Go to the line in the entries below that holds "bool (ua == ub)" and repeat exactly from there through the line that holds "(ctzN w ua)", inclusive.
══ Input
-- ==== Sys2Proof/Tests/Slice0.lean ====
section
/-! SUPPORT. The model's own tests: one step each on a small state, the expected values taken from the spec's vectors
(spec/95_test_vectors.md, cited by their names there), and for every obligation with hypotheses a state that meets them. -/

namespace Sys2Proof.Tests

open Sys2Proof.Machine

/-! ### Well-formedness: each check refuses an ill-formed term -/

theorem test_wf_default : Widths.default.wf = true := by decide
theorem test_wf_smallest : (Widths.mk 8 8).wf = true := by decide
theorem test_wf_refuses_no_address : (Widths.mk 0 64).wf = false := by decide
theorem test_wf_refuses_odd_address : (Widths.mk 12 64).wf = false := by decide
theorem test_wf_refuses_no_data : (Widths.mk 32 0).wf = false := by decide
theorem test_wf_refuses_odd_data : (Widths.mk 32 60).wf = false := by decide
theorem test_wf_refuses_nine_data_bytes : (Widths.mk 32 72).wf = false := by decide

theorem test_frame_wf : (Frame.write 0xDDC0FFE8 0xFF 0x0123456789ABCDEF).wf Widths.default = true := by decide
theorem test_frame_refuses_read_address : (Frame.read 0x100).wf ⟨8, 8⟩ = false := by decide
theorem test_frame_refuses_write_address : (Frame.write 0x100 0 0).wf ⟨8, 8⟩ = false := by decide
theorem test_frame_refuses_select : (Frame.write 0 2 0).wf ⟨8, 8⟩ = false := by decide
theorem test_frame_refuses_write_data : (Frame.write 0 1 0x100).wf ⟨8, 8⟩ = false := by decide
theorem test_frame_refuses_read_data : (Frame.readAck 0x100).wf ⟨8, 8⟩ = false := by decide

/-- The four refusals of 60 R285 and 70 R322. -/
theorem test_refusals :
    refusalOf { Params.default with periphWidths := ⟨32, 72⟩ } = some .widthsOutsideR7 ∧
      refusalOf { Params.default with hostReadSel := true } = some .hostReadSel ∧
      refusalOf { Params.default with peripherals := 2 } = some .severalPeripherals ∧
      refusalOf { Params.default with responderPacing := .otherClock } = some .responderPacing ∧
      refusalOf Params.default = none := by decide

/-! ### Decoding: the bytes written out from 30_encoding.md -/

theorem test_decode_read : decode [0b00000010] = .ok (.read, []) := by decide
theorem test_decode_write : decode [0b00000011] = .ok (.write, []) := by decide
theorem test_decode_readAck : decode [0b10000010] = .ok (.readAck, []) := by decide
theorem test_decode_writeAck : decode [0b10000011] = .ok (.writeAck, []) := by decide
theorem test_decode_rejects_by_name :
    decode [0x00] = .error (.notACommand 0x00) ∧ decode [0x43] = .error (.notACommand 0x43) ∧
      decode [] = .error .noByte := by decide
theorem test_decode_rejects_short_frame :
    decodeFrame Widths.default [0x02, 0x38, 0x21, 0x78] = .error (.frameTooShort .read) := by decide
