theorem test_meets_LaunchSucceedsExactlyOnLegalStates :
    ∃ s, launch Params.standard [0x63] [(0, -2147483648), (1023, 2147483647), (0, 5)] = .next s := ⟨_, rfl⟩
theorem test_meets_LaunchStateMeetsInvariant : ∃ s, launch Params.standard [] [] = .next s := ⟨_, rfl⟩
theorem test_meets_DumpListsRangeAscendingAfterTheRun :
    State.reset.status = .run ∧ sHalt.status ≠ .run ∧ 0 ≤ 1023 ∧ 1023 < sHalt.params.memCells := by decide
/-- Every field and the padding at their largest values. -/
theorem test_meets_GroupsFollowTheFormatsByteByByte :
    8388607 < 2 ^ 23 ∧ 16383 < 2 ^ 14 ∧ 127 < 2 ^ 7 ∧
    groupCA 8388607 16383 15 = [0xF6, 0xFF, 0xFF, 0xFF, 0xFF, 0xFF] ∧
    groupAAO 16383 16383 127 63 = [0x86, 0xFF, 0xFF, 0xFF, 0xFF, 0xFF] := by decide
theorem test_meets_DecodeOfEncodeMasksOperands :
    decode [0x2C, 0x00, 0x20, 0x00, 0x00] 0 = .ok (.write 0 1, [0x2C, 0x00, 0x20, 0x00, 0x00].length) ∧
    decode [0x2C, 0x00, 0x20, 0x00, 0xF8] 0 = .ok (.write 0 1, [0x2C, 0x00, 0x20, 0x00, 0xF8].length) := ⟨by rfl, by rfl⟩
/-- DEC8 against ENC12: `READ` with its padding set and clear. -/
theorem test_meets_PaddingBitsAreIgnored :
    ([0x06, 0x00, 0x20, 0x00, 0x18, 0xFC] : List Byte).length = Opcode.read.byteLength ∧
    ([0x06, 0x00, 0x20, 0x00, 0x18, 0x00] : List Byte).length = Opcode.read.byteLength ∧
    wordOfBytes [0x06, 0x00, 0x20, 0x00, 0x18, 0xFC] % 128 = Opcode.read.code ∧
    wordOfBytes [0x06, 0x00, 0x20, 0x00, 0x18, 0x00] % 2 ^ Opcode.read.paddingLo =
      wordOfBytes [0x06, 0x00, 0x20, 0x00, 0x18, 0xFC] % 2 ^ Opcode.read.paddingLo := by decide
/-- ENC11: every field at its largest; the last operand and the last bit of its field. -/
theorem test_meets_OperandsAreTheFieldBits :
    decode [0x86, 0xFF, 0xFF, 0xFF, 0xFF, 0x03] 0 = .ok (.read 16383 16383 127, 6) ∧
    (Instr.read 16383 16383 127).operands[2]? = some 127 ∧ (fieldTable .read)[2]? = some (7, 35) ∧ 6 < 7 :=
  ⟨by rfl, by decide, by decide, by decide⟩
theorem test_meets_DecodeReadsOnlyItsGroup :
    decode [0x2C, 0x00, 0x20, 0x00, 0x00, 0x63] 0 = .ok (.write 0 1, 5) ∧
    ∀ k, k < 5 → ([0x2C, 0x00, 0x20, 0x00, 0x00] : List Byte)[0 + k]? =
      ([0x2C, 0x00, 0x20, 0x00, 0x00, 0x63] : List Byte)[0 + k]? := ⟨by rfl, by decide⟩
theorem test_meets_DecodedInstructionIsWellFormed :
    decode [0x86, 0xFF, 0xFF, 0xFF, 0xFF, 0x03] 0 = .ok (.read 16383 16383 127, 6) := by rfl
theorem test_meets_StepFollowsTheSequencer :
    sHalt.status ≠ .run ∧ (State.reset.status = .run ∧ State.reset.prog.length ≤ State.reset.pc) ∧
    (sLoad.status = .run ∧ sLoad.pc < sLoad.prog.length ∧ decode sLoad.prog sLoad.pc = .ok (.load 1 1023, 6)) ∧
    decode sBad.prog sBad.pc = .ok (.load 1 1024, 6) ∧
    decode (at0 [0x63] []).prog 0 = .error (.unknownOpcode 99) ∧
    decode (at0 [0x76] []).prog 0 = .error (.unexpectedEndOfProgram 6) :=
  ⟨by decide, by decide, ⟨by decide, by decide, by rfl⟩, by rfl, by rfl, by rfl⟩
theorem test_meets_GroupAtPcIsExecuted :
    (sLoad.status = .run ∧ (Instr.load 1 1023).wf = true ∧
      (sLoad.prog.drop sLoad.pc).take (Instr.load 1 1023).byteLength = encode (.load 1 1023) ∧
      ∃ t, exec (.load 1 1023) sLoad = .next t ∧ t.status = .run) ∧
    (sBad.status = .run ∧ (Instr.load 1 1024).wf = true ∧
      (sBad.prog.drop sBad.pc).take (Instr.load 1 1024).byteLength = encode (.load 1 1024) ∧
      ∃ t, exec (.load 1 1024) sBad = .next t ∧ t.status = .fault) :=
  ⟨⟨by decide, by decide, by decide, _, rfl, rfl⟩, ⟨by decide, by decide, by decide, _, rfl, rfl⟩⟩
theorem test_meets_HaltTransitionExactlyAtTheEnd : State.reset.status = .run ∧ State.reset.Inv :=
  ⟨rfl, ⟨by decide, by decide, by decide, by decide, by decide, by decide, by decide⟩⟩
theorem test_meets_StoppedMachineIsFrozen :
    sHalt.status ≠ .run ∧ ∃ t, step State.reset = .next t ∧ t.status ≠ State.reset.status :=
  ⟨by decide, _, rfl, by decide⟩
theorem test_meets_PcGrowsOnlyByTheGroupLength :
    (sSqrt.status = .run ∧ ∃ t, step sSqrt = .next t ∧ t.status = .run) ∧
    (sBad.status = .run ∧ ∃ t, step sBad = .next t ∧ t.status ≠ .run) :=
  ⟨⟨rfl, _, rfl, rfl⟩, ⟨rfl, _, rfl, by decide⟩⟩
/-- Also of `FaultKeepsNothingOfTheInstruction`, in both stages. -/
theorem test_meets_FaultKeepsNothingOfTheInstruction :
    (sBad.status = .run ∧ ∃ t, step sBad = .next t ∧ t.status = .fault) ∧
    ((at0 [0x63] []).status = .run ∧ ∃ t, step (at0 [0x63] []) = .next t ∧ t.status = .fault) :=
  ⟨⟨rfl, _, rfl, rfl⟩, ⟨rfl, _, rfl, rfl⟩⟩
════
══ Input
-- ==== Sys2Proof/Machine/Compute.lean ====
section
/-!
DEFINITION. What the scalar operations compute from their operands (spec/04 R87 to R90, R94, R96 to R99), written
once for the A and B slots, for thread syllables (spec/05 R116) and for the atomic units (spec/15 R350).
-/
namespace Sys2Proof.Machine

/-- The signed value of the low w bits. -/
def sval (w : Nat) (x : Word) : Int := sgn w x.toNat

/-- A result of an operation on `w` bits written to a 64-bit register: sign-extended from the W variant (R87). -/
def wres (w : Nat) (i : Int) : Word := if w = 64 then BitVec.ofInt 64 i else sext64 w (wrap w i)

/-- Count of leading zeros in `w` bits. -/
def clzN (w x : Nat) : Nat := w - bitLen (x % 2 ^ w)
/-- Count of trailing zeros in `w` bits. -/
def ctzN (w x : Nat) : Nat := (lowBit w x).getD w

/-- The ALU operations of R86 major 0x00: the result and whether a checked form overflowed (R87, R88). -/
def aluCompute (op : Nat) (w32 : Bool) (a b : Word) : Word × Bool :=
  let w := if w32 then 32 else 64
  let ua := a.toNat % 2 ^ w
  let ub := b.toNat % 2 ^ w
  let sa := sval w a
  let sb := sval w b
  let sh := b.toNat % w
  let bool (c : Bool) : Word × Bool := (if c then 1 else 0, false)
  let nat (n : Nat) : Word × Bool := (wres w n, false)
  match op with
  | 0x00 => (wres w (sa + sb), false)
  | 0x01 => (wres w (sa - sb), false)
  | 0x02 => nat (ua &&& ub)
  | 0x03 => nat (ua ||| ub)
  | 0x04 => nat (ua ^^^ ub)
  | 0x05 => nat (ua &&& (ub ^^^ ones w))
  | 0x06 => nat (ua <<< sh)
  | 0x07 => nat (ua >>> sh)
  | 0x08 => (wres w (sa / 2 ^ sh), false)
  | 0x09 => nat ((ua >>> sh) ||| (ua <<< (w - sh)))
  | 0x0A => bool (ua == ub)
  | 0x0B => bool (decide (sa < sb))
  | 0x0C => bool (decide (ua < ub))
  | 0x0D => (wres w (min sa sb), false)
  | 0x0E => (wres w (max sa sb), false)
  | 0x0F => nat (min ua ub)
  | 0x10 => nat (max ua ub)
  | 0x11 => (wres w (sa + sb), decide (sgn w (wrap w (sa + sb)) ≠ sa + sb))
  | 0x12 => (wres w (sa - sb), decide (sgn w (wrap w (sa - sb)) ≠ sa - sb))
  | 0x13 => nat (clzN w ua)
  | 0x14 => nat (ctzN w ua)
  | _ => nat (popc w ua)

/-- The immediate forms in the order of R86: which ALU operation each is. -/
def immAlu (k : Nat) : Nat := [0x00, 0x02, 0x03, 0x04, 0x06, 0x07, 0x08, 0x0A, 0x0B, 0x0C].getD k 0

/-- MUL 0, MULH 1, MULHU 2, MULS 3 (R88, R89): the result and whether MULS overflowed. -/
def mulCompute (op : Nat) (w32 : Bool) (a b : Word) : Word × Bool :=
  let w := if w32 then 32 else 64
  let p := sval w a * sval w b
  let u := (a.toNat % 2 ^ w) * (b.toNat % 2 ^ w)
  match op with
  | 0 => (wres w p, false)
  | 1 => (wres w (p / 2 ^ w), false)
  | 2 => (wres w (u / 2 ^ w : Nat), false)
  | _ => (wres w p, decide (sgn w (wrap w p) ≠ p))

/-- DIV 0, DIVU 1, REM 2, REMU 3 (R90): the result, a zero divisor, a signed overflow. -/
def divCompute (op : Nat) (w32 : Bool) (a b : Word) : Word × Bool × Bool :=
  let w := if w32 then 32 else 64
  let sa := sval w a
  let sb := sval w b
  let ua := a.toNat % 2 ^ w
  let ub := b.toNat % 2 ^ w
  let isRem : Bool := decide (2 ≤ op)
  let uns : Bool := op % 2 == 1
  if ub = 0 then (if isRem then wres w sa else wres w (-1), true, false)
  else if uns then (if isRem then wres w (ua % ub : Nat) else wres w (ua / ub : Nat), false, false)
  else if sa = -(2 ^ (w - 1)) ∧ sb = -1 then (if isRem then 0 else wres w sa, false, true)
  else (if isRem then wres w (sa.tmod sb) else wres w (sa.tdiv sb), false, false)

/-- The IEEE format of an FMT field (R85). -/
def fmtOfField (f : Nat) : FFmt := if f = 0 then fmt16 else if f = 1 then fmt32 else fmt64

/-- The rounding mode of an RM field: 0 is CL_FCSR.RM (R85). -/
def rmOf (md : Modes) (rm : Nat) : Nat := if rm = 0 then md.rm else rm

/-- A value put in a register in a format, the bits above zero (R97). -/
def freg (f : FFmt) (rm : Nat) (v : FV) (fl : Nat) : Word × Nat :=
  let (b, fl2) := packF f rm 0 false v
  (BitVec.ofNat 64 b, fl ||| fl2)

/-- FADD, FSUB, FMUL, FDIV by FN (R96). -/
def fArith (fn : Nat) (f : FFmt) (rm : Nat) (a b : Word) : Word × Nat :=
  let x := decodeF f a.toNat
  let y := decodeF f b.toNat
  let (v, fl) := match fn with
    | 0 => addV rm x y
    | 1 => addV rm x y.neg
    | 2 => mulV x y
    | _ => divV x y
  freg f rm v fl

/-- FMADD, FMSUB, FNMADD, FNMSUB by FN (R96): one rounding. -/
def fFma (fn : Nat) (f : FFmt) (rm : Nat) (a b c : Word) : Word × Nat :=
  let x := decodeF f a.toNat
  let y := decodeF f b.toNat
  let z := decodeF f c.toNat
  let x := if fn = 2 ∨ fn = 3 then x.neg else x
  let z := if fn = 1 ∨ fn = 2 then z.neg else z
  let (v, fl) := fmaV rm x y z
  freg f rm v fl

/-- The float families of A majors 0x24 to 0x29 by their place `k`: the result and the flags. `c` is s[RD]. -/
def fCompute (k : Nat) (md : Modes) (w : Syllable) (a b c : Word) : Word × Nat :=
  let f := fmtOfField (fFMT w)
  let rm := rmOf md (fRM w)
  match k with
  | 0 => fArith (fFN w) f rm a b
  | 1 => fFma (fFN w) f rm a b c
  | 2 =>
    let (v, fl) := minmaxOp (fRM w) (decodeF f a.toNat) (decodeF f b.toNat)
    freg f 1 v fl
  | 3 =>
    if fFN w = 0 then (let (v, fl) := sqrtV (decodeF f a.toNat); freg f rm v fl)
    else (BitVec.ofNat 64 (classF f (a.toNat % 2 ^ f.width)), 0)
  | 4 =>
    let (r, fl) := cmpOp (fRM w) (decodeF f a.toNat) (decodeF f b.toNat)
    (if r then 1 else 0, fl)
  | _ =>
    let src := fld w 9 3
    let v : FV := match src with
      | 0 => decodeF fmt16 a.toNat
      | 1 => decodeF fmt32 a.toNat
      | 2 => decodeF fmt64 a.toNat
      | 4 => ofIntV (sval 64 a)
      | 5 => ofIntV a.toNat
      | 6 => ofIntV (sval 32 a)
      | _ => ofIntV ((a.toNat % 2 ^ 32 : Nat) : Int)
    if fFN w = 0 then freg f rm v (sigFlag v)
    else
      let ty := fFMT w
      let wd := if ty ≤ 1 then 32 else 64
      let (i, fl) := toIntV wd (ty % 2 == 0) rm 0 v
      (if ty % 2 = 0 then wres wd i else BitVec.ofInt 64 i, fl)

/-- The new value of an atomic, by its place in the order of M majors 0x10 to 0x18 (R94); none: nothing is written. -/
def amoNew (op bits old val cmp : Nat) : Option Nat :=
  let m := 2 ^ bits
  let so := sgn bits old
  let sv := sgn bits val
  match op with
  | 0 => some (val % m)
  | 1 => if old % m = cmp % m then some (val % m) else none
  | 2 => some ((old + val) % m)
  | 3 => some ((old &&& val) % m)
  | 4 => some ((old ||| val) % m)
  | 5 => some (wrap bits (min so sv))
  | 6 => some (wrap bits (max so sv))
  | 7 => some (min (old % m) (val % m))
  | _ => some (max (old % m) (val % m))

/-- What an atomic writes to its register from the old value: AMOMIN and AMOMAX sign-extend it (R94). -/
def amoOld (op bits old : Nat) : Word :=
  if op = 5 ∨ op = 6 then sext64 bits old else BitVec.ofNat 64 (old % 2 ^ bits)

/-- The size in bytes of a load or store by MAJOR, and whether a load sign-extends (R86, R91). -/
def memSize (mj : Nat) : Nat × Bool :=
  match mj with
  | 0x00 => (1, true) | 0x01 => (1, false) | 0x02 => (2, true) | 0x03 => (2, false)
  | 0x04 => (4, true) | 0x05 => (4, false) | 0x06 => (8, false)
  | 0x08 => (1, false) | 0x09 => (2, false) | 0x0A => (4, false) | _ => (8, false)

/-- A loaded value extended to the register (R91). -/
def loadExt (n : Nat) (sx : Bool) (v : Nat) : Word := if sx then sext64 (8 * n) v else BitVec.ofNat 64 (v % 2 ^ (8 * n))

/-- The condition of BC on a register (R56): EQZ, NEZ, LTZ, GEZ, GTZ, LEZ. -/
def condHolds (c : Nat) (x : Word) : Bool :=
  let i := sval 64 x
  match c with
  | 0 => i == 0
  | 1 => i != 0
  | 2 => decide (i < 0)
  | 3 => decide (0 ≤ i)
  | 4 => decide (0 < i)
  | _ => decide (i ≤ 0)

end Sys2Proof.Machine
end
════
══ Input
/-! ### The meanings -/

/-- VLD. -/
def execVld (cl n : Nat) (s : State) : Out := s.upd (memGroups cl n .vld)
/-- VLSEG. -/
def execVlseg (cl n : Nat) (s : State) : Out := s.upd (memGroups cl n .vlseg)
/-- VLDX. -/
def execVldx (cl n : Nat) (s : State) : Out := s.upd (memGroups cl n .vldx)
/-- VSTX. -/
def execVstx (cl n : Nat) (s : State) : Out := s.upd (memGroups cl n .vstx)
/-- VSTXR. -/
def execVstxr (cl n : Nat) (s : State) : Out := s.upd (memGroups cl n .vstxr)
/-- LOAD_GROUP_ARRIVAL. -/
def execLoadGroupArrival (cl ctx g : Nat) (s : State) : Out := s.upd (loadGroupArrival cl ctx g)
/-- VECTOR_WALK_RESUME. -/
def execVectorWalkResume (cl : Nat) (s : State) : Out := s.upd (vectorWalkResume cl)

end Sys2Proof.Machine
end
════
■ **Task solution**
  | 0x0A => bool (ua == ub)
  | 0x0B => bool (decide (sa < sb))
  | 0x0C => bool (decide (ua < ub))
  | 0x0D => (wres w (min sa sb), false)
  | 0x0E => (wres w (max sa sb), false)
  | 0x0F => nat (min ua ub)
  | 0x10 => nat (max ua ub)
  | 0x11 => (wres w (sa + sb), decide (sgn w (wrap w (sa + sb)) ≠ sa + sb))
  | 0x12 => (wres w (sa - sb), decide (sgn w (wrap w (sa - sb)) ≠ sa - sb))
  | 0x13 => nat (clzN w ua)
  | 0x14 => nat (ctzN w ua)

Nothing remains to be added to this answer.